Zersetzend, revisionistisch
Hans Bentzien datiert das endgültige Ende des Aufbruchs auf den Spätsommer 1965. In der Sowjetunion war Chrustschow durch Leonid Breschnew gestürzt worden, Ulbricht seinerseits witterte in der bevorstehenden großen Koalition von CDU und SPD in der Bundesrepublik Deutschland einen "Rollback-Versuch der Mauer". Beider Fazit: keinerlei ideologische Weichheit. Die Defa aber schien genau dies zu praktizieren.

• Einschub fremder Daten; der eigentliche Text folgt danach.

-- ==== Sys2Proof/Machine/Security.lean ====
section
/-! DEFINITION. Chapter 15: the services of the SEM, its sessions, self-tests, zeroisation and the release of the fabric (R415 to
R452), and FW_UPDATE (R428 to R431, R479 to R483). -/
namespace Sys2Proof.Machine
open Sys2Proof

/-- A mailbox request (R423): the fields of its header, its payload and its signature. -/
structure MbxReq where
  ver : Nat
  service : Nat
  role : Nat
  id : Nat
  zeros : Bool
  len : Nat
  chal : List Byte
  pay : List Byte
  signed : List Byte
  sig : List Byte
deriving DecidableEq, Repr

/-- Bytes `off` to `off + n - 1`. -/
def slice (b : List Byte) (off n : Nat) : List Byte := (b.drop off).take n
/-- The request in a mailbox block. -/
def mbxOf (bytes : List Byte) : MbxReq :=
  let b := padTo 4096 bytes
  let len := leNat (slice b 8 4)
  ⟨leNat (slice b 0 2), (b.getD 2 0).toNat, (b.getD 3 0).toNat, (b.getD 4 0).toNat,
   leNat (slice b 5 3) == 0 && leNat (slice b 12 4) == 0, len, slice b 0x10 48, slice b 0x40 len, b.take (0x40 + len),
   slice b (0x40 + (len + 7) / 8 * 8) 96⟩

/-! ### Keys and signatures (log entry 4) -/

/-- A fabric key blob opened against the KAK `d` (R443): the key, or none where its point is not one or the tag fails. -/
def openBlob (d : Nat) (blob : List Byte) : Option (List Byte) :=
  (ecdhX d (slice blob 8 97)).bind (fun z =>
    gcmOpen ((sha384 (z ++ slice blob 4 4)).take 32) (slice blob 0x69 12) (blob.take 8) (slice blob 0x75 32) (slice blob 0x95 16))
/-- Does an image header's signature verify under a root key (R428)? -/
def rootOk (root : Nat) (msg sig : List Byte) : Bool := ecdsaOk (Config.rootKey root) msg sig

/-- The roles a service allows (R424): 0 unauthenticated, 1 administrator, 2 tenant. -/
def roleOk (svc role : Nat) : Bool :=
  if svc = 1 ∨ svc = 2 ∨ svc = 3 ∨ svc = 5 then role == 0
  else if svc = 4 then role ≤ 2
  else if svc = 8 then role == 1 || role == 2
  else role == 1

/-- What a service does: its STATUS (R425), its output, and the state after it. -/
abbrev SvcRun := MbxReq → List Byte → State → Nat × List Byte × State

namespace State

/-! ### The mailbox (R420, R423 to R425) -/

/-- SEM_CHAL as bytes (R420, R450). -/
def chalBytes (s : State) : List Byte := (List.range 12).flatMap (fun j => leBytes 4 (s.rd (R.SEM_CHAL j)).toNat)
/-- STATE of the SEM. -/
def semState (s : State) : Nat := s.rdF R.SEM_STAT 31 28
/-- APPROVED. -/
def approved (s : State) : Bool := s.rdB R.SEM_STAT 27
/-- A SEM interrupt. -/
def semInt (s : State) (b : Nat) : State := s.raise 0x04 b

/-- The identity a request must match (R419, R420). -/
def storedId (s : State) (r : MbxReq) : Option (List Byte) :=
  if r.role = 1 then Map.get? s.sem.admins r.id
  else if r.role = 2 then (let t := Map.get s.tenants Tenant.none r.id; if t.st = 1 then some t.identity else none)
  else none
/-- Is the request authentic (R420)? -/
def authOk (s : State) (r : MbxReq) : Bool :=
  let key := r.pay.take 97
  (match s.storedId r with
   | some d => sha384 key == d
   | none => false) && r.chal == s.chalBytes && ecdsaOk key r.signed r.sig
/-- A failed authentication (R420, R450): counted; the eighth in a row locks the authenticated services. -/
def authFail (s : State) : State :=
  let n := s.sem.fails + 1
  let s : State := { s with sem := { s.sem with fails := n, lockAt := if 8 ≤ n then some s.ft else s.sem.lockAt } }
  ((s.bump R.SEM_AUTH_FAIL_CNT).setBits R.SEM_ERR 1).semInt 4

/-- A service that needs no authentication in ERROR (R427, R431). -/
def errorFree (s : State) (svc : Nat) : Bool := s.semState == 2 && (svc == 0x12 || (svc == 0x0D && s.sem.bootError))

/-- Why a service is refused before it runs (R417, R420, R424, R425, R427, R430, R448); the order of the tests is log entry 42. -/
def mbxRefuse (s : State) (svc : Nat) (r : MbxReq) : Option Nat :=
  let st := s.semState
  if (s.sem.zero.isSome || st == 3) && !(svc == 1 || svc == 3) then some 3
  else if st = 2 ∧ svc ≠ 1 ∧ s.errorFree svc = false then some 8
  else if st = 0 ∧ svc ≠ 1 ∧ svc ≠ 3 ∧ svc ≠ 0x0D then some 3
  else if r.ver ≠ 1 ∨ r.zeros = false ∨ 3936 < r.len ∨ 2 < r.role ∨ (r.role = 0 ∧ r.id ≠ 0) ∨ (r.role = 1 ∧ 7 < r.id) ∨ (r.role = 2 ∧ 63 < r.id) then some 4
  else if s.errorFree svc then none
  else if roleOk svc r.role = false then some 2
  else if r.role = 0 then none
  else if s.sem.lockAt.isSome then some 6
  else if r.len < 97 then some 4
  else if s.authOk r then none else some 1

/-- The response (R418, R423): written to the mailbox block; then SEM_CHAL is drawn afresh (R420). -/
def mbxAnswer (s : State) (svc status : Nat) (out : List Byte) (ind : Bool) : State :=
  let s := s.emit (.hostWrite (s.rd64 R.SEM_MBX_ADDR_LO / 4096 * 4096 + 0x1000)
    (leBytes 2 status ++ [if ind then 1 else 0, 0] ++ leBytes 4 out.length ++ leBytes 56 0 ++ out) false)
  ((s.wr R.SEM_MBX_STAT (BitVec.ofNat 32 (svc * 256 + status % 256))).semInt 0).chalDraw

/-- A service (R423): GO with this service in the block. Ignored while BUSY; a block that host memory does not give is DMA_ERR. -/
def service (s : State) (svc : Nat) (bytes : List Byte) (run : SvcRun) : State :=
  let r := mbxOf bytes
  if r.service ≠ svc then s
  else if s.rdB R.SEM_MBX_STAT 31 then s.ignoredWrite R.SEM_MBX_CMD
  else
    let s := s.countWrite 4 false
    if s.hostReach = false then s.dmaErr
    else
      match s.mbxRefuse svc r with
      | some c => (if c = 1 then s.authFail else s).mbxAnswer svc c [] false
      | none =>
        let s : State := if r.role = 0 then s else { s with sem := { s.sem with fails := 0 } }
        let app := s.approved
        let x := run r (if r.role = 0 then r.pay else r.pay.drop 97) s
        if x.1 = 0 ∧ svc = 0x0D ∧ x.2.2.sem.fetch.isSome = true then x.2.2.wr R.SEM_MBX_STAT (BitVec.ofNat 32 (2 ^ 31 + svc * 256))
        else x.2.2.mbxAnswer svc x.1 x.2.1 (app && x.1 == 0 && svc != 0x13)

/-! ### Sessions (R421) -/

/-- The administrator session closes. -/
def sessionClose (s : State) : State := { s.wr R.SEM_ADMIN_OPEN 0 with sem := { s.sem with endAt := none } }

Bentzien: "Ulbricht schäumte, Altmeister Maetzig und die jungen Regisseure bliesen alle in das gleiche Horn: die Gesellschaft ist sehr verbesserungswürdig." Die Vorwürfe, die nun quasi über Nacht gegen die Filme gestrickt wurden, lauteten: zersetzend, revisionistisch, pervers, obszön, gewalttätig. Und: Sie würden nichts anderes als praktische Belege der Entfremdungstheorie sein. Gerade das kam einem Sakrileg gleich, hatte sich die SED doch strikt von der 1963 in Prag durchgeführten Kafka-Konferenz distanziert, auf der die Entfremdung als eine auch dem Sozialismus immanente Erscheinung nachgewiesen worden war. Ulbricht und seine Adlaten, so resümiert Bentzien, sahen in den ostdeutschen Intellektuellen eine Gefahr, "ihnen steckte das latente Mißtrauen gegen jede Art von selbständigem Denken außerhalb der vorgegebenen Dogmen noch in den Knochen. So schlugen sie zu, als sie glaubten, die äußeren Angriffe auf die DDR könnten bei innerer Diskussion über die freiere Gestaltung des Sozialismus, über Reformen seiner Strukturen in der DDR, zu einer Zersetzung führen. (...) Es begann die tiefste Krise zwischen der Partei und einer einflußreichen Bevölkerungsgruppe seit dem 17. Juni 1953. Trotz mancher Versuche, die Spannungen zu entschärfen, ist das nie mehr gelungen." So kann das "Kahlschlag"-Plenum, das, oberflächlich betrachtet, nur ein paar Filme in den Orkus verbannte, heute durchaus als Anfang vom Ende der DDR gewertet werden.